* **Task prompt**
From the entries below, count the lines holding the word "corner" and give nothing but the number.

--------------------------------------------------

/-- The crop window and the output size of a program on a W × H source (R420). -/
def Dev.crop (d : Dev) (p : Prog) (plot sample w h : Nat) : Crop :=
  let u (j : Nat) : Num := d.augment plot sample 3 j
  let W := Num.nat w
  let H := Num.nat h
  let lerp (lo hi x : Num) : Num := addIn 12 lo (mulIn 12 (subIn 12 hi lo) x)
  let c : Num × Num × Num × Num :=
    if p.flag 6 then
      let s := lerp (d.progF p 0x90) (d.progF p 0x94) (u 0)
      let a := exp2In64 (lerp (d.progF p 0x98) (d.progF p 0x9C) (u 1))
      let area := mulIn 12 (mulIn 12 s W) H
      let cw := W.minimum (roundTo 12 (Num.sqrt (mulIn 12 area a)))
      let ch := H.minimum (roundTo 12 (Num.sqrt (divIn 12 area a)))
      (cw, ch, mulIn 12 (subIn 12 W cw) (u 2), mulIn 12 (subIn 12 H ch) (u 3))
    else (W, H, .zero, .zero)
  let flip := p.flag 7 && half.finLe (u 4)
  let P := Num.nat p.patch
  let side (v k : Num) : Nat :=
    p.patch * max 1 ((addIn 12 (divIn 12 (mulIn 12 v k) P) half).index (2 ^ 32))
  let k := divIn 12 (Num.nat p.outW) (c.1.maximum c.2.1)
  { cw := c.1, ch := c.2.1, x0 := c.2.2.1, y0 := c.2.2.2, flip := flip
    ow := if p.flag 8 then side c.1 k else p.outW
    oh := if p.flag 8 then side c.2.1 k else p.outH }

/-- The point that an output pixel maps to (R420). -/
def Crop.point (c : Crop) (i j : Nat) : Num × Num :=
  let r (x : Num) : Num := roundTo 11 x
  let dx := fdiv (fmul (fadd (Num.nat i) half) (r c.cw)) (Num.nat c.ow)
  let dy := fdiv (fmul (fadd (Num.nat j) half) (r c.ch)) (Num.nat c.oh)
  (if c.flip then fsub (fadd (r c.x0) (r c.cw)) dx else fadd (r c.x0) dx, fadd (r c.y0) dy)

/-! ### Warp, lens and sample (R421) -/

/-- (1 − b)((1 − a) p00 + a p10) + b((1 − a) p01 + a p11). -/
def bilinear (a b p00 p10 p01 p11 : Num) : Num :=
  let one := Num.nat 1
  fadd (fmul (fsub one b) (fadd (fmul (fsub one a) p00) (fmul a p10)))
    (fmul b (fadd (fmul (fsub one a) p01) (fmul a p11)))

/-- A mesh node with its corner jitter: coordinate `k` (0 x, 1 y) of node (a, b). -/
def Dev.meshNode (d : Dev) (p : Prog) (plot sample a b k : Nat) : Num :=
  let n := decodeElem 11 (d.nat (p.mesh + 8 * (b * p.meshW + a) + 4 * k) 4)
  if p.flag 3 then
    let off (corner : Nat) : Num :=
      fmul (d.progF p 0x44) (fsub (fmul (Num.nat 2) (d.augment plot sample 4 (2 * corner + k))) (Num.nat 1))
    let qx := fdiv (Num.nat a) (Num.nat (p.meshW - 1))
    let qy := fdiv (Num.nat b) (Num.nat (p.meshH - 1))
    fadd n (bilinear qx qy (off 0) (off 1) (off 2) (off 3))
  else n

/-- The warp map on a W × H source. -/
def Dev.warp (d : Dev) (p : Prog) (plot sample w h : Nat) (pt : Num × Num) : Num × Num :=
  if p.flag 2 then
    let gx := fmul (fdiv pt.1 (Num.nat w)) (Num.nat (p.meshW - 1))
    let gy := fmul (fdiv pt.2 (Num.nat h)) (Num.nat (p.meshH - 1))
    let a := gx.index (p.meshW - 2)
    let b := gy.index (p.meshH - 2)
    let tx := fsub gx (Num.nat a)
    let ty := fsub gy (Num.nat b)
    let at' (k : Nat) : Num :=
      let n (i j : Nat) : Num := d.meshNode p plot sample (a + i) (b + j) k
      bilinear tx ty (n 0 0) (n 1 0) (n 0 1) (n 1 1)
    (fmul (at' 0) (Num.nat w), fmul (at' 1) (Num.nat h))
  else pt

/-- The lens model. -/
def Dev.lens (d : Dev) (p : Prog) (pt : Num × Num) : Num × Num :=
  if p.flag 1 then
    let f (k : Nat) : Num := d.progF p (0x20 + 4 * k)
    let x := fdiv (fsub pt.1 (f 2)) (f 0)
    let y := fdiv (fsub pt.2 (f 3)) (f 1)
    let r2 := fadd (fmul x x) (fmul y y)
    let rad := fadd (Num.nat 1) (fmul r2 (fadd (f 4) (fmul r2 (fadd (f 5) (fmul r2 (f 6))))))
    let two := Num.nat 2
    let xd := fadd (fadd (fmul x rad) (fmul (fmul (fmul two (f 7)) x) y))
      (fmul (f 8) (fadd r2 (fmul (fmul two x) x)))
    let yd := fadd (fadd (fmul y rad) (fmul (f 7) (fadd r2 (fmul (fmul two y) y))))
      (fmul (fmul (fmul two (f 8)) x) y)
    (fadd (fmul (f 0) xd) (f 2), fadd (fmul (f 1) yd) (f 3))
  else pt

/-- The bilinear sample of a w × h plane at a point. -/
def samplePlane (plane : Nat → Nat → Num) (w h : Nat) (pt : Num × Num) : Num :=
  let sx := fsub pt.1 half
  let sy := fsub pt.2 half
  let x0 := sx.floor
  let y0 := sy.floor
  let cx (k : Nat) : Nat := (addIn 12 x0 (Num.nat k)).index (w - 1)
  let cy (k : Nat) : Nat := (addIn 12 y0 (Num.nat k)).index (h - 1)
  bilinear (fsub sx x0) (fsub sy y0) (plane (cx 0) (cy 0)) (plane (cx 1) (cy 0)) (plane (cx 0) (cy 1)) (plane (cx 1) (cy 1))

/-! ### Colour (R422) and normalisation (R423) -/

/-- c_k of a visual form at a point of frame f. -/
def sampleYcc (f : PipForm) (frame : Nat) (pt : Num × Num) : List Num :=
  (framePlanes f.width f.height).zipIdx.map (fun (pk : (Nat × Nat × Nat) × Nat) =>
    let code (x y : Nat) : Num := Num.nat (sample16 f.bytes (frame * frameLen f.width f.height + pk.1.1 + y * pk.1.2.1 + x))
    let q := if pk.2 = 0 then pt else (fdiv pt.1 (Num.nat 2), fdiv pt.2 (Num.nat 2))
    fdiv (samplePlane code pk.1.2.1 pk.1.2.2 q) (Num.nat 1023))

/-- The colour stage and the tone tables. -/
def Dev.colour (d : Dev) (p : Prog) (plot sample : Nat) (cs : List Num) : List Num :=
  let c (k : Nat) : Num := cs.getD k .zero
  let g := fadd (Num.nat 1) (fmul (d.progF p 0x54) (fsub (fmul (Num.nat 2) (d.augment plot sample 5 0)) (Num.nat 1)))
  (List.range 3).map (fun i =>
    let m (k : Nat) : Num := d.progF p (0x58 + 4 * (3 * i + k))
    let v := if p.flag 4 then
        fadd (fmul g (fadd (fadd (fmul (m 0) (c 0)) (fmul (m 1) (c 1))) (fmul (m 2) (c 2)))) (d.progF p (0x7C + 4 * i))
      else c i
    if p.flag 5 then
      decodeElem 11 (d.nat (p.tone + 4096 * i + 4 * (fadd (fmul v (Num.nat 1023)) half).index 1023) 4)
    else v)

/-- Normalisation of a value of channel c. -/
def Dev.normal (d : Dev) (p : Prog) (c : Nat) (v : Num) : Num :=
  fmul (fsub v (d.progF p (0xA0 + 4 * c))) (d.progF p (0xB0 + 4 * c))

/-! ### Positions (R422 to R425) -/

/-- floor(u · n) of a draw. -/
def floorTimes (u : Num) (n : Nat) : Nat := (u.mul (Num.nat n)).index n

/-- The frame that output frame f of a VIDEO takes (R422). -/
def Dev.videoFrame (d : Dev) (p : Prog) (plot sample n f : Nat) : Nat :=
  let start := floorTimes (d.augment plot sample 1 0) (max (n - (p.frames - 1) * p.fstride) 1)
  min (start + f * p.fstride) (n - 1)

/-- The pixels (i, j) of position k of a picture of `cols` patches, in patch order. -/
def patchPixels (P cols k : Nat) : List (Nat × Nat) :=
  (List.range P).flatMap (fun r => (List.range P).map (fun c => (k % cols * P + c, k / cols * P + r)))

/-- The source point of a pixel. -/
def Dev.sourcePoint (d : Dev) (p : Prog) (plot sample : Nat) (f : PipForm) (c : Crop) (ij : Nat × Nat) : Num × Num :=
  d.lens p (d.warp p plot sample f.width f.height (c.point ij.1 ij.2))

/-- The normalised values of each position of a DATA sample (R423, R425). -/
def Dev.dataPositions (d : Dev) (p : Prog) (plot sample : Nat) (f : PipForm) : List (List Num) :=
  if p.kind = 3 then
    let n := min f.frames p.win
    let start := if f.frames ≤ p.win then 0 else floorTimes (d.augment plot sample 2 0) (f.frames - p.win + 1)
    let val (t c : Nat) : Num :=
      if t < n then
        let pcm := sext 32 (leNat ((f.bytes.drop (4 * ((start + t) * f.channels + c))).take 4))
        d.normal p 0 (roundTo 11 (.ofInt pcm (-((f.bits : Int) - 1))))
      else .zero
    (List.range ((n + p.aframe - 1) / p.aframe)).map (fun k =>
      (List.range p.aframe).flatMap (fun t => (List.range p.channels).map (fun c => val (k * p.aframe + t) c)))
  else
    let c := d.crop p plot sample f.width f.height
    let per := c.ow / p.patch * (c.oh / p.patch)
    let shots := if p.kind = 2 then (List.range p.frames).map (d.videoFrame p plot sample f.frames) else [0]
    shots.flatMap (fun fr => (List.range per).map (fun k =>
      (patchPixels p.patch (c.ow / p.patch) k).flatMap (fun ij =>
        (d.colour p plot sample (sampleYcc f fr (d.sourcePoint p plot sample f c ij))).zipIdx.map (fun v => d.normal p v.2 v.1))))

/-- The label indices of each position of a SCORE_MAP sample (R224, R424). -/
def Dev.labelPositions (d : Dev) (p : Prog) (plot sample : Nat) (f : PipForm) : List (List Nat) :=
  let c := d.crop p plot sample f.width f.height
  let score (ch x y : Nat) : Num := decodeElem 10 (sample16 f.bytes ((ch * f.height + y) * f.width + x))
  (List.range (c.ow / p.patch * (c.oh / p.patch))).map (fun k =>
    (patchPixels p.patch (c.ow / p.patch) k).map (fun ij =>
      let pt := d.sourcePoint p plot sample f c ij
      (argBest ((List.range f.channels).map (fun ch => samplePlane (score ch) f.width f.height pt))).1))

/-- What a sample gives: the bytes and scale entries of each position, its statistics, the blocks that
saturated. -/
structure SlotOut where
  rows   : List (List Byte)
  scales : List (List Byte)
  stats  : List StatUpdate
  sats   : List Nat
  deriving DecidableEq, Repr

/-- Bytes of data and of scale entries of a position (R427). -/
def IngestArgs.posBytes (a : IngestArgs) : Nat × Nat :=
  if a.outKind = 1 then (4, 0)
  else if a.outKind = 2 then (2 * a.elems, 0)
  else if isNarrow a.format then
    let b := if bitOf a.flags 0 then 32 else 16
    ((a.elems + b - 1) / b * b * fmtBits a.format / 8, (a.elems + b - 1) / b * 2)
  else (a.elems * fmtBits a.format / 8, 0)

/-- The block size of an INGEST. -/
def IngestArgs.block (a : IngestArgs) : Nat := if bitOf a.flags 0 then 32 else 16

/-- The output of an INGEST as a descriptor: rows of ELEMS elements. -/
def IngestArgs.outDesc (a : IngestArgs) : OperandDesc :=
  { argDesc a.format a.elems a.data a.scale a.rowsMax none with block := a.block }

/-- The outputs of a sample under its program (R423, R424). -/
def Dev.slotOut (d : Dev) (a : IngestArgs) (p : Prog) (sample : Nat) (f : PipForm) : SlotOut :=
  if p.kind = 4 then
    ⟨(List.range f.frames).map (fun k => (f.bytes.drop (4 * k)).take 4), [], [], []⟩
  else if p.kind = 5 then
    ⟨(d.labelPositions p a.plot sample f).map (fun xs => xs.flatMap (fun x => leBytes 2 x)), [], [], []⟩
  else
    let vs := d.dataPositions p a.plot sample f
    let sg := d.sigma p.entry
    let rs := vs.map (fun v =>
      if isNarrow a.format then writeNarrowRow a.format a.block 0 (v.map (·.scale (-sg))) else writeWideRow a.format v)
    { rows := rs.map (·.data), scales := rs.map (·.scales)
      stats := p.entry.elim [] (fun e => [rowStats a.outDesc e vs rs])
      sats := rs.flatMap (fun r => r.sats.map (fun k => k / a.block)) }

end Sys2Proof.Machine
end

--------------------------------------------------

* **Task output**
3